Director George C. Wolfe also wrote the book with Savion Glover creating the choreography. The show represents the first collaboration between Wolfe and tap master Glover since their Tony-winning Bring in 'da Noise, Bring in 'da Funk in 1996.
Some critics complained that the show didn’t seem settled on what it wanted to be. “So just what is it, this tart and sweet, bubbly and flat, intoxicating and sobering concoction being dispensed from the stage of the Music Box Theater?” asked the Times.
“Shuffle Along, or the Making of the Musical Sensation of 1921 and All That Followed is, like its title suggests, a genre-jumping show, something not comfortable in one box. It’s not a review or revival,” concurred AP. “It’s more like a history lesson that will blow you away.”

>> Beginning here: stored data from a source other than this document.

-- ==== Sys2Proof/Machine/Reset.lean ====
section
/-! DEFINITION. The resets of R576, what they keep, the end of a watchdog period (R525, R526), the boot ROM's choice
of a slot (R544, R545) and the start-up sequence (R582). -/

namespace Sys2Proof.Machine

/-! ### Resets (R576, R577, R613) -/

/-- RTC registers that a device reset keeps (R517). -/
def rtcKept (a : Nat) : Bool := isRtc a && a ≠ Addr.rtcCfg && a ≠ Addr.rtcCommit

/-- IXE registers and state memory that a restart keeps (R576, R613). -/
def ixeKept (a : Nat) : Bool :=
  (0x30000000 ≤ a && a < 0x30800000) || a = Addr.ixeStat || (0x30010 ≤ a && a ≤ 0x30030)

/-- Damage of a restart: that of the IXE state memory alone (R580). -/
def ixeDamage (m : Miu) : Miu :=
  { chk := skeep m.chk fun a => memOf a = 2, pchk := skeep m.pchk fun a => memOf a = 2,
    qchk := skeep m.qchk fun a => memOf a = 2, pdev := skeep m.pdev fun a => memOf a = 2,
    qdev := skeep m.qdev fun a => memOf a = 2 }

/-- A step of an update that a reset in BOOT interrupts (R553): the copy, or the migration of settings. -/
def State.brokenStep (s : State) : Option Nat :=
  if s.op ≠ .boot then s.fwu.broken
  else match s.slotRec with
    | some r => if r.pending then some 1 else if r.trial && (if r.active = 0 then s.fwu.area0 else s.fwu.area1).isNone then some 3 else none
    | none => none

/-- The flash after a reset (R533, R538, R553): staging without the VERIFIED mark is lost. -/
def State.flashKept (s : State) : Fwu :=
  let f := s.fwu
  { rec0 := f.rec0, rec1 := f.rec1, slot0 := f.slot0, slot1 := f.slot1, run := f.run,
    head := if f.mark then f.head else none, mark := f.mark, data := if f.mark then f.data else [],
    lastres := f.lastres, saved := f.saved, area0 := f.area0, area1 := f.area1, prog0 := f.prog0, prog1 := f.prog1,
    st := if f.mark then .verified else .idle, broken := s.brokenStep }

/-- A reset with the cause in the always-on latch: `por` clears PWR_PFW, `ixe` keeps the IXE state memory (R576,
R577). It ends with the straps sampled (R579), in BOOT. -/
def State.deviceReset (s : State) (por ixe : Bool) (unitB recov : Bool) : State :=
  let keep (a : Nat) : Bool := rtcKept a || (ixe && ixeKept a) || (!por && a = Addr.pwrPfw)
  let r : State := { State.reset with
    pending := s.pending
    power := .on
    regs := skeep s.regs keep
    live := skeep s.live fun a => rtcKept a || (ixe && 0x30000000 ≤ a)
    mram := s.mram
    hpi := { ownerKey := s.hpi.ownerKey, ownerLock := s.hpi.ownerLock, nonces := s.hpi.nonces }
    miu := if ixe then ixeDamage s.miu else {}
    rsm := { flagged := s.rsm.flagged }
    twl := { pali := s.twl.pali }
    ixe := if ixe then { s.ixe with inq := [], rateWin := 0 } else {}
    fio := { linkLost := s.fio.linkLost }
    rtc := { s.rtc with shadows := [] }
    fwu := s.flashKept
    pwr := { clk := s.pwr.clk, x32 := s.pwr.x32 }
    freeN := s.freeN }
  r.wr Addr.rstCause (BitVec.ofNat 32 (s.pwr.latch + b2n unitB * 256 + b2n recov * 512))

/-- The cause latch set. -/
def State.latchCause (s : State) (c : Nat) : State := { s with pwr := { s.pwr with latch := c } }

/-- A reset that samples straps; with a test strap high the device does not reach BOOT (R604): it stays without
power for the model. -/
def State.strapReset (s : State) (por ixe : Bool) (st : Straps) : State :=
  let r := s.deviceReset por ixe st.unitB st.recov
  if st.tmode && !ixe then { r with power := .off } else r

/-- POWER_ON_RESET (R563, R576, R577). -/
def execPowerOnReset (straps : Straps) (s : State) : Host.Outcome State Fault Refusal :=
  .next ((s.latchCause 0).strapReset true false straps)

/-- PIN_RESET (R576, R634): from 100 ns to 1 µs the effect is not specified. -/
def execPinReset (ns : Nat) (straps : Straps) (s : State) : Host.Outcome State Fault Refusal :=
  if ns < 100 then .next s
  else if ns < 1000 then .fault .pulseWidthUnspecified
  else .next ((s.latchCause 1).strapReset false false straps)

/-- CLOCK_FAILURE (R574, R576, R577). -/
def execClockFailure (straps : Straps) (s : State) : Host.Outcome State Fault Refusal :=
  let s : State := { s with pwr := { s.pwr with clk := s.rd Addr.clkStat } }
  .next ((s.latchCause 5).strapReset false false straps)

/-- What a restart does first (R407, R461): LEAVE, and the retain copy with its duration a free value. -/
def State.beforeRestart (s : State) : State :=
  let s := s.leaveTwin
  if s.wlock then s
  else
    let (us, s) := s.free
    s.retainCopy (us % 1208)

/-- A restart that is due now: 10 ms after the reply, whatever state has been reached since; at a trial's end not
before RUN or HOLD has been left (R75, R543, R548). -/
def State.restartDue (s : State) : Bool :=
  s.restart.any (· ≤ s.utick) && !(s.fwu.fellBack && (s.op = .run || s.op = .hold))
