-- ==== Sys2Proof/Machine/Dispatch.lean ====
section
/-! DEFINITION. The effect of each command on everything but the queue of waiting commands: one arm per
row of the table, each one direct call of its meaning. -/

namespace Sys2Proof.Machine
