/-! ### The scan engine: instructions -/

/-- LD and LDN push the operand bit or its inverse; the six others combine the top with it (R140). A hot bit whose
group fails its parity is an integrity error instead (R182). The STK functions (R142). -/
def Obligations.BitLoadsAndStackFunctions : Prop :=
  (∀ (s t : State) (n : Nat) (c : Ctx) (o : BitOperand) (b : Bool), s.Runs n c → s.BitReads c o b t →
     (c.stk.length ≤ 31 →
       exec (.bitLd o) s = .next (t.went n (bitLen o) { c with stk := b :: c.stk }) ∧
       exec (.bitLdn o) s = .next (t.went n (bitLen o) { c with stk := (!b) :: c.stk })) ∧
     (∀ x r, c.stk = x :: r → r.length ≤ 31 →
       exec (.bitAnd o) s = .next (t.went n (bitLen o) { c with stk := (x && b) :: r }) ∧
       exec (.bitAndn o) s = .next (t.went n (bitLen o) { c with stk := (x && !b) :: r }) ∧
       exec (.bitOr o) s = .next (t.went n (bitLen o) { c with stk := (x || b) :: r }) ∧
       exec (.bitOrn o) s = .next (t.went n (bitLen o) { c with stk := (x || !b) :: r }) ∧
       exec (.bitXor o) s = .next (t.went n (bitLen o) { c with stk := (x ^^ b) :: r }) ∧
       exec (.bitXorn o) s = .next (t.went n (bitLen o) { c with stk := (x ^^ !b) :: r })) ∧
     (∀ i : BitVec 13, s.parOk (hotUnit i.toNat) = false → 1 ≤ c.stk.length → c.stk.length ≤ 31 →
       let h := BitOperand.hot i
       ∀ j ∈ [Instr.bitLd h, .bitLdn h, .bitAnd h, .bitAndn h, .bitOr h, .bitOrn h, .bitXor h, .bitXorn h],
         exec j s = .next (s.integrity n 1))) ∧
  (∀ (s : State) (n : Nat) (c : Ctx), s.Runs n c →
     (c.stk.length ≤ 31 →
       exec .push0 s = .next (s.went n 4 { c with stk := false :: c.stk }) ∧
       exec .push1 s = .next (s.went n 4 { c with stk := true :: c.stk }) ∧
       (∀ k b, c.cond k = some b → exec (.pushc k) s = .next (s.went n 4 { c with stk := b :: c.stk }))) ∧
     (c.stk.length ≤ 32 → exec .stkClr s = .next (s.went n 4 { c with stk := [] })) ∧
     (∀ x r, c.stk = x :: r → r.length ≤ 31 →
       exec .stkNot s = .next (s.went n 4 { c with stk := (!x) :: r }) ∧
       exec .pop s = .next (s.went n 4 { c with stk := r }) ∧
       (r.length ≤ 30 → exec .dup s = .next (s.went n 4 { c with stk := x :: x :: r }))) ∧
     (∀ x y r, c.stk = x :: y :: r → r.length ≤ 30 →
       exec .ands s = .next (s.went n 4 { c with stk := (y && x) :: r }) ∧
       exec .ors s = .next (s.went n 4 { c with stk := (y || x) :: r }) ∧
       exec .xors s = .next (s.went n 4 { c with stk := (y ^^ x) :: r }) ∧
       exec .swap s = .next (s.went n 4 { c with stk := y :: x :: r })))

But other reviews said, so what? “The project’s strengths far outweigh its flaws,” argued Hollywood Reporter. “The cast is magnificent. It goes without saying at this point that there’s nothing the superhuman McDonald can’t do onstage, but rarely do we get to see her cut loose in exuberant comedic mode to the extent she does here...Even beyond her numbers, McDonald kills it with her timing—every word, look or gesture smacks its target.”
“The first half is sensational; the second is difficult, in terms of our heroes' postsuccess fates and how engagingly their narratives play out,” wrote Time Out. “But with a cast this incandescent (I haven't even mentioned Audra McDonald's tender, guarded brilliance as diva Lottie Gee) and Wolfe staging a constant flow of miracles, there’s an overflow of joy and style that smooths over stylistic rough edges and knotty stitching of history to myth.”